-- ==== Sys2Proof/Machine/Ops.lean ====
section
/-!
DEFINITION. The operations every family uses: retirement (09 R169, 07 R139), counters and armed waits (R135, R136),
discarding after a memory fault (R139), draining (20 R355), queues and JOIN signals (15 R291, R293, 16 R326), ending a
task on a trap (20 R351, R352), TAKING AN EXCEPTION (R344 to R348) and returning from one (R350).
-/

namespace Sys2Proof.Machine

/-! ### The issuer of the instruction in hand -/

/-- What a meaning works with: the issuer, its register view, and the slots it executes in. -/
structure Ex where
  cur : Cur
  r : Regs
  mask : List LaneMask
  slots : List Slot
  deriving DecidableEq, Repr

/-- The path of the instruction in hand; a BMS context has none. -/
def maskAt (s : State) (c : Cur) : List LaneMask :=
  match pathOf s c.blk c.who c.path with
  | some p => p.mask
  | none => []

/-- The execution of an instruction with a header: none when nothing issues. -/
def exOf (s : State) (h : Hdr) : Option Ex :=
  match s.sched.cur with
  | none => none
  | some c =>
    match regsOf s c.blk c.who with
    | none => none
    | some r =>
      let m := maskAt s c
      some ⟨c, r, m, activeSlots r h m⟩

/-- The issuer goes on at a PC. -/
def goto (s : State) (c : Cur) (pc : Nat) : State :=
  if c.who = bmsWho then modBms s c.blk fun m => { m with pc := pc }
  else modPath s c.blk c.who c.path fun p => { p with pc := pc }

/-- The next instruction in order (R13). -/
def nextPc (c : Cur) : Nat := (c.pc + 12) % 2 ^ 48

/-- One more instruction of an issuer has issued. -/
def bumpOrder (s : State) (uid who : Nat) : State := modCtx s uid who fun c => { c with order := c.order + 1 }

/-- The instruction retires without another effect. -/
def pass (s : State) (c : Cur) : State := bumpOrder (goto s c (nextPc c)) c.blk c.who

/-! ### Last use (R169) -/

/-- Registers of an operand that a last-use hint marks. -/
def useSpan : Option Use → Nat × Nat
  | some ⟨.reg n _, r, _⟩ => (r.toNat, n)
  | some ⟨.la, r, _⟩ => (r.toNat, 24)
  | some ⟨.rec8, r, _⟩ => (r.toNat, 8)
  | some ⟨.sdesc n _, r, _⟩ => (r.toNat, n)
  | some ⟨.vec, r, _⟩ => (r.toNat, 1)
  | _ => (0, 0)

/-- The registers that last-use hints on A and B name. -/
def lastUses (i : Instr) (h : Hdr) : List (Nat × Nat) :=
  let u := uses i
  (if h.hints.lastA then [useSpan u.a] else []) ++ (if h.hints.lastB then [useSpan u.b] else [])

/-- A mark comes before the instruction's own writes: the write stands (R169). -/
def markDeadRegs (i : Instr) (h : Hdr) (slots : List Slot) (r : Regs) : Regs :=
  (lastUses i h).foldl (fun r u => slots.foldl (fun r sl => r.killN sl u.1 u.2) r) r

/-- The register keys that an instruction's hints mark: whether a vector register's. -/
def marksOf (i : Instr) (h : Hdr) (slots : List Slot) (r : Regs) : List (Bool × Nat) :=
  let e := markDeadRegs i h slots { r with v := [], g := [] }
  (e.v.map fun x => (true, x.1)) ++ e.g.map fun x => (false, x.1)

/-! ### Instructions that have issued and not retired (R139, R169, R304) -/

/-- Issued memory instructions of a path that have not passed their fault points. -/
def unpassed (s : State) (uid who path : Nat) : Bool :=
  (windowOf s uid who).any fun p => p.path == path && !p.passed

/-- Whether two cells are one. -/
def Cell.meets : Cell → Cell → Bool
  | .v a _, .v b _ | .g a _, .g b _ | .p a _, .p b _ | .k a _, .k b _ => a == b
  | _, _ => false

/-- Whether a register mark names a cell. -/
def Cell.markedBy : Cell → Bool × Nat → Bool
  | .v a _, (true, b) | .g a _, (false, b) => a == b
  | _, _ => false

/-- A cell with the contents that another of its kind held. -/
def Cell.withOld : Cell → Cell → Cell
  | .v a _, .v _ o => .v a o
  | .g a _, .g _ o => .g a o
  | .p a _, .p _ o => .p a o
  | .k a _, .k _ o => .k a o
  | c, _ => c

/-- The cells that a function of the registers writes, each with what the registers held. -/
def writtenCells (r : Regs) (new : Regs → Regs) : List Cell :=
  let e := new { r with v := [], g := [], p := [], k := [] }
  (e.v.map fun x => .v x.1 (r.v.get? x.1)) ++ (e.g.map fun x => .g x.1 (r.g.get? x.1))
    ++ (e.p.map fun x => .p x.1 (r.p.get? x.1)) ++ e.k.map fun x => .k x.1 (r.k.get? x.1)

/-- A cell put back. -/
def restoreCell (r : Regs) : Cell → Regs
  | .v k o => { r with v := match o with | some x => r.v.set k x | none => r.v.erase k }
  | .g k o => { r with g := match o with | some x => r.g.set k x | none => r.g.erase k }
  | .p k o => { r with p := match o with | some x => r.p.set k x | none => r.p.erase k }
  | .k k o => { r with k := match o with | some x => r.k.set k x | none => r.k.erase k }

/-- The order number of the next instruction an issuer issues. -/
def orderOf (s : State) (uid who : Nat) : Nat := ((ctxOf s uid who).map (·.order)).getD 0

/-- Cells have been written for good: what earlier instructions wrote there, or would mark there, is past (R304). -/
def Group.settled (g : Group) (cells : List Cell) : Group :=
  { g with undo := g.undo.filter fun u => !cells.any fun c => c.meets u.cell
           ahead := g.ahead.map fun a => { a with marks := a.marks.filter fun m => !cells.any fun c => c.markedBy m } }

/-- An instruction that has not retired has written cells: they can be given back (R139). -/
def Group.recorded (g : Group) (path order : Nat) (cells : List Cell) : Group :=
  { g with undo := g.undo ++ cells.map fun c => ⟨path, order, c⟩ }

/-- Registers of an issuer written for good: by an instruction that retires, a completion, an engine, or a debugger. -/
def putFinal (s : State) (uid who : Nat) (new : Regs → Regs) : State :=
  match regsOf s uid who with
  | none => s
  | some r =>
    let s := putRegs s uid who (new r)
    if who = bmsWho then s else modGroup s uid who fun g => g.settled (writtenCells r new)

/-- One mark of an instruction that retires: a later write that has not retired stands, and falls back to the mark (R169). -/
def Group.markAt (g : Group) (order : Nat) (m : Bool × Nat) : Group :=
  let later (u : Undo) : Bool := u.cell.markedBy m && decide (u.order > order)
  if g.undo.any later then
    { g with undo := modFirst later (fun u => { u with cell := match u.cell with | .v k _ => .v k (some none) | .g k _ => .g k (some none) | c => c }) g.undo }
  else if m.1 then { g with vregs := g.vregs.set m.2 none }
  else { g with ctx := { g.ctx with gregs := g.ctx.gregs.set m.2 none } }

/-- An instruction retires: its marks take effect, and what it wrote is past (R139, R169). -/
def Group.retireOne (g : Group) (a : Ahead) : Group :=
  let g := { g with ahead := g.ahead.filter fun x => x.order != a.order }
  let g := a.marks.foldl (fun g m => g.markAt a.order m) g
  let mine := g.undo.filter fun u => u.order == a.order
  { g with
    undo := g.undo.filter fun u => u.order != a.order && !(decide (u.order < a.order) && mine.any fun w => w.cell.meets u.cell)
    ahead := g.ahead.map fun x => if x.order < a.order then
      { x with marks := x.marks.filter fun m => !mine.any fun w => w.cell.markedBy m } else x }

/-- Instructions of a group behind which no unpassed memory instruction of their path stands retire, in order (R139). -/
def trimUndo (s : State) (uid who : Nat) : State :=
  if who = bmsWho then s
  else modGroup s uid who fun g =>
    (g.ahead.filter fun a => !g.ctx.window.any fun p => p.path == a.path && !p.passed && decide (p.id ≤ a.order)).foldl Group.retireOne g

----------------------------------------

To do: Set down exactly the lines from the opening line of the material through the line in which "discarding after a" occurs, both included, and no other lines.

Exercise result:
-- ==== Sys2Proof/Machine/Ops.lean ====
section
/-!
DEFINITION. The operations every family uses: retirement (09 R169, 07 R139), counters and armed waits (R135, R136),
discarding after a memory fault (R139), draining (20 R355), queues and JOIN signals (15 R291, R293, 16 R326), ending a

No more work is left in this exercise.